> Input material
-- ==== Sys2Proof/Machine/Flags.lean ====
section
/-! DEFINITION. Interrupt bits and the fault collector (R68 to R74, chapter 13): what a page's INT_CAUSE raises, how
the firings of one command are ranked, logged and acted on, the pin QF_FAULT_N, and writes that fail later. -/

namespace Sys2Proof.Machine
namespace State

/-! ## Interrupts -/

/-- PAGE_STS.INT_PEND: INT_CAUSE and not INT_MASK is not zero. -/
def intPend (s : State) (page : Nat) : Bool :=
  (s.reg (fkey page INT_CAUSE.BITS 0) &&& ~~~ s.reg (fkey page INT_MASK.BITS 0)) != 0

/-- PAGE_STS.FLT_PEND: any FLT_CAUSE bit is set. -/
def fltPend (s : State) (page : Nat) : Bool := s.reg (fkey page FLT_CAUSE.BITS 0) != 0

/-- A word of an MSI-X table that nothing has written: every vector is masked (PRESUMED: the PCI Express reset; log 12). -/
def msixWord (w : Nat) : Word := if w % 4 = 3 then 1 else 0

/-- Mask bit of a vector of an MSI-X table held as words: bit 0 of the fourth word of its entry, as PCI Express lays it
out. -/
def vecMasked (m : Store Word) (vec : Nat) : Bool := (storeGet msixWord m (4 * vec + 3)).getLsbD 0

/-- A pending bit array with a vector's bit set. -/
def addPend (l : List Nat) (vec : Nat) : List Nat := if l.contains vec then l else vec :: l

/-- Messages to the host of PART `k` leave by its upstream port, which sends nothing while it is in Recovery: they wait for its L0 (R247). -/
def emitHost (s : State) (k : Nat) (l : List Output) : State :=
  match s.upPort k with
  | none => s.emitAll l
  | some p => if s.getF (pgLNK p) LNK_STS.STATE = 5 then { s with heldOut := s.heldOut ++ l.map fun o => (p, o) } else s.emitAll l

/-- MSI-X vector `vec` of the services endpoint of PART `k`: sent, or pending while it or the whole function is masked; nothing when the partition is
not configured, the vector is beyond the table or MSI-X is not enabled (R69). -/
def sendMsix (s : State) (k vec : Nat) : State :=
  if !s.partOn k || decide (2048 ≤ vec) || !(s.part k).msixEn then s
  else if (s.part k).msixMask || vecMasked (s.part k).msix vec then
    s.modPart k fun p => { p with msixPending := addPend p.msixPending vec }
  else s.emitHost k [.msix k vec]

/-- Partition whose allocation holds an instance (VIM_ICTL.PART); 31 for none. -/
def partOfInst (s : State) (i : Nat) : Nat :=
  ((List.range 24).find? fun k =>
    decide (s.getF pgVIM VIM_PALLOC.BASE k ≤ i)
      && decide (i < s.getF pgVIM VIM_PALLOC.BASE k + s.getF pgVIM VIM_PALLOC.COUNT k)).getD 31

/-- MSI-X vector `vec` of the virtual function of instance `i` (R432). -/
def sendVfMsix (s : State) (i vec : Nat) : State :=
  if !(s.inst i).msixEn then s
  else if (s.inst i).msixMask || vecMasked (s.inst i).msix vec then s.modInst i fun x => { x with pend := addPend x.pend vec }
  else s.emitHost (s.partOfInst i) [.vfMsix i vec]

/-- The pending bit of a vector is cleared when the interrupt condition is gone (R69): no page that is pending names it. -/
def unpend (s : State) (k vec : Nat) : State :=
  let still := s.regs.any fun e => e.1 % 4096 == INT_CAUSE.BITS.off && s.intPend (e.1 / 4096)
    && s.getF (e.1 / 4096) PAGE_CTL.INT_DEST == k && s.getF (e.1 / 4096) PAGE_CTL.INT_VEC == vec
  if !(s.part k).msixPending.contains vec || still then s
  else s.modPart k fun p => { p with msixPending := p.msixPending.filter (· != vec) }

/-- Change a page's INT_CAUSE or INT_MASK by `f`: the page's vector is sent on a 0-to-1 transition of INT_PEND, and no longer pending after a
1-to-0 transition (R69). -/
def withIntPend (s : State) (page : Nat) (f : State → State) : State :=
  let t := f s
  let k := t.getF page PAGE_CTL.INT_DEST
  let vec := t.getF page PAGE_CTL.INT_VEC
  if !s.intPend page && t.intPend page then t.sendMsix k vec
  else if s.intPend page && !t.intPend page then t.unpend k vec
  else t

/-- Set INT_CAUSE bits of a page (R68). -/
def raiseInt (s : State) (page bits : Nat) : State :=
  s.withIntPend page fun t => t.setF page INT_CAUSE.BITS (t.getF page INT_CAUSE.BITS ||| bits)

/-! ## Firings -/

/-- Programmed class of a source: its FLT_SEV field (R459). -/
def sevOf (s : State) (src : Nat) : Nat :=
  s.getP (src / 32) FLT_SEV.SEV 4 (src % 32 % 8) (src % 32 / 8)

/-- The source is masked by FLT_MASK (R73). -/
def fltMasked (s : State) (src : Nat) : Bool := bitAt (s.getF (src / 32) FLT_MASK.BITS) (src % 32)

/-- FLT_CAUSE bit of a source. -/
def fltSet (s : State) (src : Nat) : Bool := bitAt (s.getF (src / 32) FLT_CAUSE.BITS) (src % 32)

/-- Last entry of a source (R460). -/
def lastEntry (s : State) (src : Nat) : LastEntry := storeGet (fun _ => ⟨0, 31, 0, none⟩) s.flt.last src

/-- How a firing is handled, with its effective class (Table 13.3). -/
inductive Handling where
  | masked
  | new (eff : Nat)
  | escalated (eff : Nat) (mark : Bool)
  | repeated
  deriving DecidableEq, Repr

/-- Table 13.3 for one firing; FORCE_NOESC of R462. -/
def handling (s : State) (f : Firing) : Handling :=
  let prog := s.sevOf f.src
  let last := s.lastEntry f.src
  if s.fltMasked f.src then .masked
  else if !s.fltSet f.src then .new prog
  else if last.part ≠ f.part then .new prog
  else if s.ticks - last.tick < s.getF pgFLT FLT_CTL.ESC_HOLD * 1000 then .repeated
  else if !f.real && s.flag (f.src / 32) PAGE_CTL.FORCE_NOESC then .escalated prog false
  else .escalated (min 4 (prog + 1)) true

end State

/-- Merge the firings of one source in one cycle into one (R457, R462): the lowest port decides partition and port. -/
def mergeFirings : List Firing → List Firing
  | [] => []
  | f :: r =>
    let rest := mergeFirings r
    match rest.find? (·.src == f.src) with
    | none => f :: rest
    | some g =>
      let base := if f.real && !g.real then f else if g.real && !f.real then g
        else if g.port < f.port then g else f
      let h : Firing := { base with real := f.real || g.real, forced := f.forced || g.forced }
      h :: rest.filter (·.src != f.src)

/-- Insert by rank: higher effective class first, then lower source number (R465). -/
def rankInsert (x : Nat × Firing) : List (Nat × Firing) → List (Nat × Firing)
  | [] => [x]
  | y :: r => if y.1 < x.1 ∨ (y.1 = x.1 ∧ x.2.src < y.2.src) then x :: y :: r else y :: rankInsert x r

/-- Firings in rank order. -/
def rankSort : List (Nat × Firing) → List (Nat × Firing)
  | [] => []
  | x :: r => rankInsert x (rankSort r)

namespace State

/-! ## The fault log -/

/-- Entries the fault log holds. -/
def logCount (s : State) : Nat :=
  (s.getF pgFLT FLT_FL_PTR.WR + 1024 - s.getF pgFLT FLT_FL_PTR.RD) % 1024

/-- Records the Lees Log holds. -/
def leesCount (s : State) : Nat :=
  (s.getF pgFLT FLT_LL_PTR.WR + 4096 - s.getF pgFLT FLT_LL_PTR.RD) % 4096

/-- Configured partitions. -/
def configured (s : State) : List Nat := (List.range 24).filter fun k => s.partOn k

/-- AER message of kind 0 ERR_COR, 1 ERR_NONFATAL, 2 ERR_FATAL from PART `k`'s function: recorded in its status, and sent
unless masked or one of the kind went to the partition less than 10 µs earlier (R467). -/
def sendAer (s : State) (k kind : Nat) : State :=
  if !s.partOn k then s else
  let masked := if kind = 0 then (s.part k).aerCorMask else (s.part k).aerUncMask
  let s1 := s.modPart k fun p => if kind = 0 then { p with aerCor := true } else { p with aerUnc := true }
  let recent := match s.flt.aer.find? (·.1 == 4 * k + kind) with
    | some (_, t) => decide (s.ticks - t < 10000)
    | none => false
  if masked || recent then s1
  else
    let s2 := s1.emitHost k [.aer k kind]
    { s2 with flt := { s2.flt with aer := storeInsert s2.flt.aer (4 * k + kind) s.ticks } }

/-- PARTk is in PARTITION_FATAL (R468). -/
def partFatal (s : State) (k : Nat) : Bool := decide (k < 24) && bitAt (s.getF pgFLT FLT_STATE.PART_FATAL) k

/-- The device is DEVICE_FATAL (R469). -/
def devFatal (s : State) : Bool := s.flag pgFLT FLT_STATE.DEV_FATAL

/-- Channel `ch` (0 to 1,023) goes to its stop: STATE STOP while RUN or DRAIN, and its waiting transfer is cancelled
(R448). -/
def stopChannel (s : State) (ch : Nat) : State :=
  let pg := pgDMAC (ch / 256) (ch % 256)
  let i := ch % 32
  let st := s.getF pg DMA_STS.STATE i
  let s1 := s.setFlag pg DMA_STS.PENDING false i
  if st = 1 ∨ st = 2 then s1.setF pg DMA_STS.STATE 3 i else s1

/-- Partition of a channel: the instance's partition for a tenant channel in use, CHCFG.PART for a service channel
(R389, Table 12.9); 31 for none. Channels 192 to 255 of a Cellar are service channels. -/
def instOfChan (s : State) (ch : Nat) : Option Nat :=
  if 192 ≤ ch % 256 then none
  else (List.range 24).foldl (fun acc k =>
    match acc with
    | some i => some i
    | none =>
      let b := s.getF pgVIM VIM_PALLOC.BASE k
      let n := s.getF pgVIM VIM_PALLOC.COUNT k
      ((List.range n).map (b + ·)).find? fun i =>
        let pg := pgVIMI i
        s.getF pg VIM_ICHAN.CELLAR (i % 64) == ch / 256
          && decide (s.getF pg VIM_ICHAN.FIRST (i % 64) ≤ ch % 256)
          && decide (ch % 256 < s.getF pg VIM_ICHAN.FIRST (i % 64) + s.getF pg VIM_ICHAN.COUNT (i % 64))) none

/-- Partition a channel issues requests in (R399, R427); 31 for none. -/
def partOfChan (s : State) (ch : Nat) : Nat :=
  if 192 ≤ ch % 256 then
    let p := s.getF (pgDMA (ch / 256)) DMA_CHCFG.PART (ch % 256)
    if p < 24 then p else 31
  else match s.instOfChan ch with
    | some i => s.partOfInst i
    | none => 31

/-- Channels whose block is not IDLE. -/
def busyChannels (s : State) : List Nat :=
  (List.range 1024).filter fun ch => s.getF (pgDMAC (ch / 256) (ch % 256)) DMA_STS.STATE (ch % 32) != 0

/-- PARTk enters PARTITION_FATAL: its running channels stop (R468). -/
def enterPartFatal (s : State) (k : Nat) : State :=
  let s1 := s.setF pgFLT FLT_STATE.PART_FATAL (bitSet (s.getF pgFLT FLT_STATE.PART_FATAL) k)
  s1.each ((s1.busyChannels).filter fun ch => s1.partOfChan ch == k) fun t ch => t.stopChannel ch

/-- The last flit of an active that enters DEVICE_FATAL carries YIELD on each ACTIVE mirror port, and the mirror block stops (R469,
R498). What it withdraws is done when the tick ends, and no covered write is resolved until then. -/
def mirFatal (s : State) : State :=
  let own := s.getF pgMIR MIR_STS.ROLE == 2
  let s1 := s.onlyIf own fun t =>
    t.emitAll (([64, 65].filter fun p => t.getF pgMIR MIR_FFL_STS.STATE (p - 64) == 3).map fun p =>
      .ctrl p (t.fflSt p).ns (((t.fflSt p).er + 4095) % 4096) [.yield 1])
  { s1 with mir := { s1.mir with yielded := true, yieldDue := s1.mir.yieldDue || own, resync := none } }

/-- The device becomes DEVICE_FATAL: stored packets are discarded without records, engines stop, the pin is asserted
(R469, R476). -/
def enterDevFatal (s : State) : State :=
  let s1 := s.setFlag pgFLT FLT_STATE.DEV_FATAL true
  let s2 := (s1.each s1.busyChannels fun t ch => t.stopChannel ch).mirFatal
  { s2 with packets := s2.packets.filter (fun p => p.place == .ingress || p.place == .walk), spillOps := [],
            queues := [], tx := s2.tx.map fun e => (e.1, { e.2 with unacked := [] }) }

> Work order
Only the lines from the first line of the records through the one containing "INT_CAUSE raises, how" should be reproduced, exactly, with both of them included.

> Response for this exercise
-- ==== Sys2Proof/Machine/Flags.lean ====
section
/-! DEFINITION. Interrupt bits and the fault collector (R68 to R74, chapter 13): what a page's INT_CAUSE raises, how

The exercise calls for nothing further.